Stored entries
BEGIN
-- ==== Sys2Proof/Tests/Slice0.lean ====
section
/-! SUPPORT. The model's own tests. Expected values come from 95_test_vectors.md (the vector's id stands in the comment) or
are worked out by hand from the rule named. Then, for each statement with hypotheses, a state that meets them. -/

namespace Sys2Proof.Tests

open Sys2Proof.Machine

/-! WellFormed: an ill-formed term for each check. -/

theorem test_wf_tick_too_long : (Instr.tick 268435456).wf = false := by decide
theorem test_wf_tick_longest : (Instr.tick 268435455).wf = true := by decide
theorem test_wf_glyph_empty : Glyph.wf 25 ⟨[], Colour.black⟩ = false := by decide
theorem test_wf_glyph_out_of_range : Glyph.wf 25 ⟨[3, 25], Colour.black⟩ = false := by decide
theorem test_wf_glyph_duplicate : Glyph.wf 25 ⟨[7, 2, 7], Colour.black⟩ = false := by decide

/-- TEST_ROM of 95_test_vectors.md, cell and colour of digit `d`. It is not the hardware's. -/
def testGlyph (d : Nat) : Glyph := ⟨[d], ⟨BitVec.ofNat 8 (16 + d), BitVec.ofNat 8 (32 + d), BitVec.ofNat 8 (48 + d)⟩⟩

/-- A configuration with TEST_ROM. -/
def testConfig : Config where
  nCells := 25
  debounceMs := 500
  resetUs := 100
  redrawOnClamp := false
  firstEdgeFree := false
  bitOrder := .msbFirst
  rom := #v[testGlyph 0, testGlyph 1, testGlyph 2, testGlyph 3, testGlyph 4, testGlyph 5, testGlyph 6, testGlyph 7,
    testGlyph 8, testGlyph 9]

theorem test_config_accepted : testConfig.configure? = some testConfig := by decide
theorem test_config_no_cell : { testConfig with nCells := 0 }.configure? = none := by decide
theorem test_config_rom_out_of_range : { testConfig with nCells := 9 }.configure? = none := by decide
theorem test_config_index_too_wide : { testConfig with nCells := 43 }.configure? = none := by decide

/-! Decoding: words written out from the encoding table of 30_encoding.md rule R66 (95_test_vectors.md section 2.1). -/

theorem test_decode_edgeA : decodeTableWord 32 0b00010000000000000000000000000000 = some .edgeA := by decide
theorem test_decode_edgeB : decodeTableWord 32 0b00100000000000000000000000000000 = some .edgeB := by decide
theorem test_decode_edgeC : decodeTableWord 32 0b00110000000000000000000000000000 = some .edgeC := by decide
theorem test_decode_tick : decodeTableWord 32 0b01000000000001111010000100100000 = some (.tick 500000) := by decide
theorem test_decode_tick_max : decodeTableWord 32 0x4FFFFFFF = some (.tick 268435455) := by decide
theorem test_decode_render : decodeTableWord 32 0b01010000000000000000000000000000 = some .render := by decide
theorem test_decode_encByte : decodeTableWord 32 0b01100000000000000000000000000000 = some .encByte := by decide
theorem test_decode_latchEnd : decodeTableWord 32 0b01110000000000000000000000000000 = some .latchEnd := by decide
theorem test_decode_reset_good : decodeTableWord 32 0b10000000000000000000000000000001 = some (.reset true) := by decide
theorem test_decode_reset_failed : decodeTableWord 32 0x80000000 = some (.reset false) := by decide
theorem test_decode_zero_word : decode 0x00000000#32 = .error (.reservedOp 0x0#4) := by rfl
theorem test_decode_reserved : decode 0x90000000#32 = .error (.reservedOp 0x9#4) := by rfl
theorem test_decode_reserved_last : decode 0xF0000000#32 = .error (.reservedOp 0xF#4) := by rfl
theorem test_decode_edgeA_operand : decode 0x10000001#32 = .error (.operandBitSet 0x1#4) := by rfl
theorem test_decode_encByte_operand : decode 0x6FFFFFFF#32 = .error (.operandBitSet 0x6#4) := by rfl
theorem test_decode_reset_operand : decode 0x80000003#32 = .error (.operandBitSet 0x8#4) := by rfl

/-! One event each. -/

/-- The state a step leaves; the reset state where there is none. -/
def nextOf : Host.Outcome State Fault Refusal → State
  | .next t => t
  | _ => State.reset

/-- The reset state some µs later. -/
def atTime (us : Nat) : State := { State.reset with clockUs := us }

/-- DC-2: one ms before 500 ms an edge is rejected. -/
theorem test_edgeA_rejected : nextOf (exec .edgeA (atTime 499999)) = atTime 499999 := by decide

/-- DC-3: at 500 ms it is accepted. -/
theorem test_edgeA_accepted :
    nextOf (exec .edgeA (atTime 500000)) =
      { atTime 500000 with counter := 1#4, lastAMs := 500, redrawFlag := true } := by decide

/-- R86's example: counter 2, last_b_ms 0, clock_us 1500000. -/
theorem test_edgeB_accepted :
    nextOf (exec .edgeB { atTime 1500000 with counter := 2#4 }) =
      { atTime 1500000 with counter := 1#4, lastBMs := 1500, redrawFlag := true } := by decide

/-- DC-7: at 0 only the timestamp moves. -/
theorem test_edgeB_clamped : nextOf (exec .edgeB (atTime 600000)) = { atTime 600000 with lastBMs := 600 } := by decide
END
Task to carry out
Reproduce the line containing "counter := 1#4, lastBMs" and every line after it. Stop at the last line of the records, and add nothing.

Solution
      { atTime 1500000 with counter := 1#4, lastBMs := 1500, redrawFlag := true } := by decide

/-- DC-7: at 0 only the timestamp moves. -/
theorem test_edgeB_clamped : nextOf (exec .edgeB (atTime 600000)) = { atTime 600000 with lastBMs := 600 } := by decide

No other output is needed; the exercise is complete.